Он выпалил последние слова и, словно подкошенный, поднял взгляд. Готовый к удару. К крику. К слезам. К чему угодно, только не к тому, что увидел.

Феликс застыл. Не просто замолчал. Он  окаменел. Сидел на диване, откинувшись на спинку, руки бессильно лежали на коленях, ладонями вверх – жест полной капитуляции. Его лицо... оно было пустым. Совершенно, абсолютно пустым. Ни тени гнева. Ни искорки боли. Ни намека на слезы. Как идеально отполированная маска из белого мрамора. Только глаза... Боже, его глаза. Они были широко распахнуты, неестественно большими, но смотрели не на Хёнджина. Они смотрели сквозь него. Сквозь стены. Сквозь время. В какую-то бесконечную, холодную пустоту. Они были стеклянными. Безжизненными. Лишенными всякого блеска, всякого отражения. Как у дорогой фарфоровой куклы, в которую вставили не те глаза – мертвые, невидящие. В них отражался лишь холодный отсвет лампы, но не жизнь. Никакой жизни.

Тишина висела между ними, тяжелая, удушающая, как свинцовое покрывало. Хёнджин слышал только бешеный, хаотичный стук собственного сердца, отдававшийся в висках глухими ударами молота, и внезапно вернувшееся, невероятно громкое тиканье часов – каждый щелчок как удар ножом по нервам. Секунды растягивались в вечность.

Потом Феликс медленно, очень медленно, словно двигаясь сквозь плотный мед, поднял этот стеклянный, невидящий взгляд. Сфокусировал его на Хёнджине. Не на глазах. Где-то на уровне его рта. Его губы чуть дрогнули, но не для улыбки. Не для слов. Для чего-то другого, невыразимого. Он встал. Движение было плавным, механическим, лишенным обычной гибкости. Как будто его тянули за ниточки. Он стоял перед Хёнджином, чуть бледнее обычного, но совершенно неподвижный. Не дрожали руки. Не дрожали губы. Не было и намека на слезы. Просто стоял. И смотрел. Смотрел этими пустыми, страшными, мертвыми глазами. Взгляд был не обвиняющим. Не вопрошающим. Просто... констатирующим факт его несуществования для нее в этот момент.
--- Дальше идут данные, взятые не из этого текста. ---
-- ==== Sys2Proof/Proofs/AbsentByte.lean ====
section
/-! SUPPORT. A request that lacks a byte the decode reads: which error the decode gives, and the step. -/

namespace Sys2Proof.Machine

open Sys2Proof

/-- The first position of a request without a value is `k`. -/
structure Request.FirstAbsent (r : Request) (k : Nat) : Prop where
  present : ∀ j, j < k → r.memRead j ≠ none
  absent : r.memRead k = none

/-- Reading on from a position not beyond the first absent one ends with that one's number. -/
theorem Request.FirstAbsent.readByte_bind {r : Request} {j k : Nat} {α : Type} (h : r.FirstAbsent k)
    {f : Byte → Except DecodeError α} (hj : j ≤ k) (hf : j < k → ∀ b, f b = .error (.byteAbsent k)) :
    (readByte r j >>= f) = .error (.byteAbsent k) := by
  rcases Nat.eq_or_lt_of_le hj with rfl | hlt
  · simp only [readByte, h.absent]; rfl
  · obtain ⟨b, hb⟩ := Option.ne_none_iff_exists'.mp (h.present j hlt)
    simp only [readByte, hb]
    exact hf hlt b

/-- The frame word is read in order, so the first absent position below 6 is the one reported. -/
theorem Request.FirstAbsent.requestWord_eq {r : Request} {k : Nat} (h : r.FirstAbsent k) (hk : k < 6) :
    requestWord r = .error (.byteAbsent k) :=
  h.readByte_bind k.zero_le fun h0 _ => h.readByte_bind h0 fun h1 _ => h.readByte_bind h1 fun h2 _ =>
    h.readByte_bind h2 fun h3 _ => h.readByte_bind h3 fun h4 _ => h.readByte_bind h4 fun h5 _ =>
      absurd h5 (Nat.not_lt.mpr (Nat.le_of_lt_succ hk))

/-- A request long enough is decoded from its frame word, and fails where that fails. -/
theorem decode_error {r : Request} {e : DecodeError} (hlen : 6 ≤ r.len) (hw : requestWord r = .error e) :
    decode r = .error e := by
  have hok : lenOk r.len = true := decide_eq_true hlen
  simp [decode, hok, hw]

/-- A due request that is no instruction stops the machine. -/
theorem step_of_decode_error {s : State} {p : Pending} {rest : List Pending} {e : DecodeError}
    (hreset : s.nextInputs.reset = false) (hnext : s.nextPending = p :: rest) (hdue : p.wait = 0)
    (he : decode p.req = .error e) : step s = .fault (Fault.ofDecode e) := by
  simp [step, hreset, hnext, hdue, he]

/-- Settles O35: the positions are read in rising order, so the decode's error names the first absent one. -/
theorem absentByteStopsTheStep : Obligations.AbsentByteStopsTheStep := by
  intro s p rest k hreset hnext hdue hlen hk hpresent habsent
  have hfirst : p.req.FirstAbsent k := ⟨hpresent, habsent⟩
  exact step_of_decode_error hreset hnext hdue (decode_error hlen (hfirst.requestWord_eq hk))

end Sys2Proof.Machine
end

namespace Sys2Proof.Machine

open Sys2Proof

/-! SUPPORT. The decoder's instruction, run, answers what the ordered operation `convert` answers, with the
signals of the same path (44_result.md R86; 10_state.md R18). -/

/-! ### The fields of a decoded instruction -/

/-- Masking byte 4 before the extractor does takes no bit of lambda (43_field_extract.md R77). -/
theorem lambdaField_masked (b4 b5 : Byte) :
    lambdaField (b4 &&& Config.lambdaHiMask) b5 = lambdaField b4 b5 := by
  rw [lambdaField, BitVec.and_assoc, BitVec.and_self, lambdaField]

/-- The bits a pattern fixes of byte 2 stand outside AF_HI_MASK, so putting them back keeps the air factor
(43_field_extract.md R76). -/
theorem airFactor_rebuilt {ones mask : Byte} (hones : ones &&& Config.afHiMask = 0#8)
    (hmask : ~~~mask &&& Config.afHiMask = Config.afHiMask) (b2 b3 : Byte) :
    airFactor (ones ||| clearBits b2 mask) b3 = airFactor b2 b3 := by
  have hbits : (ones ||| clearBits b2 mask) &&& Config.afHiMask = b2 &&& Config.afHiMask := by
    rw [BitVec.and_or_distrib_right, hones, BitVec.zero_or, clearBits, BitVec.and_assoc, hmask]
  rw [airFactor, hbits, airFactor]

/-- Bit 2 of byte 2 keeps the two OK patterns apart (42_payload_demux.md R70, R71). -/
theorem isOkB_of_isOkA : ∀ b2 : Byte, isOkA b2 = true → isOkB b2 = false := by decide

section Rows
variable (len : Nat) (b0 b1 b2 b3 b4 b5 : Byte) (s : State)

/-- ERROR_FRAME's instruction answers lambda of its bytes. -/
theorem exec_errorRow : exec (errorRow.build len (frameWord b0 b1 b2 b3 b4 b5)) s =
    .next (s.answerError (lambdaField b4 b5)) := by
  simp [errorRow, validRow, exec, execErrorFrame, lambdaField_masked]

/-- READING_A's instruction answers the two fields of its bytes. -/
theorem exec_readingARow : exec (readingARow.build len (frameWord b0 b1 b2 b3 b4 b5)) s =
    .next (s.answerReading true false (airFactor b2 b3) (lambdaField b4 b5)) := by
  have haf := airFactor_rebuilt (ones := Config.okAOnes) (mask := Config.okAOnes ||| Config.okAZeroes)
    (by decide) (by decide) b2 b3
  simp [readingARow, validRow, exec, execReadingA, lambdaField_masked, haf]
— ...Что? — выдохнул Хёнджин, не выдержав пытки молчанием. Его голос сорвался на хриплый, бессильный шепот. Звук был жалким в этой гробовой тишине.

Феликс медленно покачал головой. Минимально. Без эмоций. Не отрывая от него своего кристального, ледяного взгляда. Когда он заговорил, его голос был тихим, ровным, абсолютно лишенным всякой интонации. Не было в нем ни гнева, ни боли, ни истерики. Не было даже укора. Только холодное, пронизывающее до костей, **безжизненное** спокойствие. Словно говорил не человек, а его призрак:

Что тебе не хватало?

Вопрос повис в воздухе, простой, как лезвие гильотины, и убийственный в своей простоте. Он не гремел, не резал слух. Он просто был. Констатация непостижимого. В нем не было крика, не было надрыва. Только леденящее душу, абсолютное недоумение. Что? Какая вещь, какое чувство, какая секундная слабость могла быть важнее их? Важнее пяти лет жизни, сплетенной в одно целое? Важнее доверия, которое они выстраивали кирпичик за кирпичиком? Важнее любви, которая была для него воздухом и светом? Важнее этого дома?Чего ему не хватило?

Хёнджин открыл рот. Движение челюсти было мучительным. Он попытался что-то сказать. Извиниться. Объяснить. Оправдаться. Но из горла вырвался лишь беззвучный хрип. Какие слова могли оправдать это? Никакие. Не было оправдания. Не было великой причины. Только пошлая слабость. Мимолетный порыв. Тупая, животная глупость. Пустота.

Он машинально протянул руку – неосознанно, отчаянно. Коснуться. Удержать. Упасть на колени и вымолить прощение... Но Феликс отшатнулся. Легко, едва заметно, но с такой силой отторжения, словно Хёнджин был покрыт ядовитой слизью. Этот крошечный, почти невидимый жест был страшнее любого крика, любой истерики. Он был окончательным, бесповоротным приговором.Физическим воплощением той пропасти, что легла между ними.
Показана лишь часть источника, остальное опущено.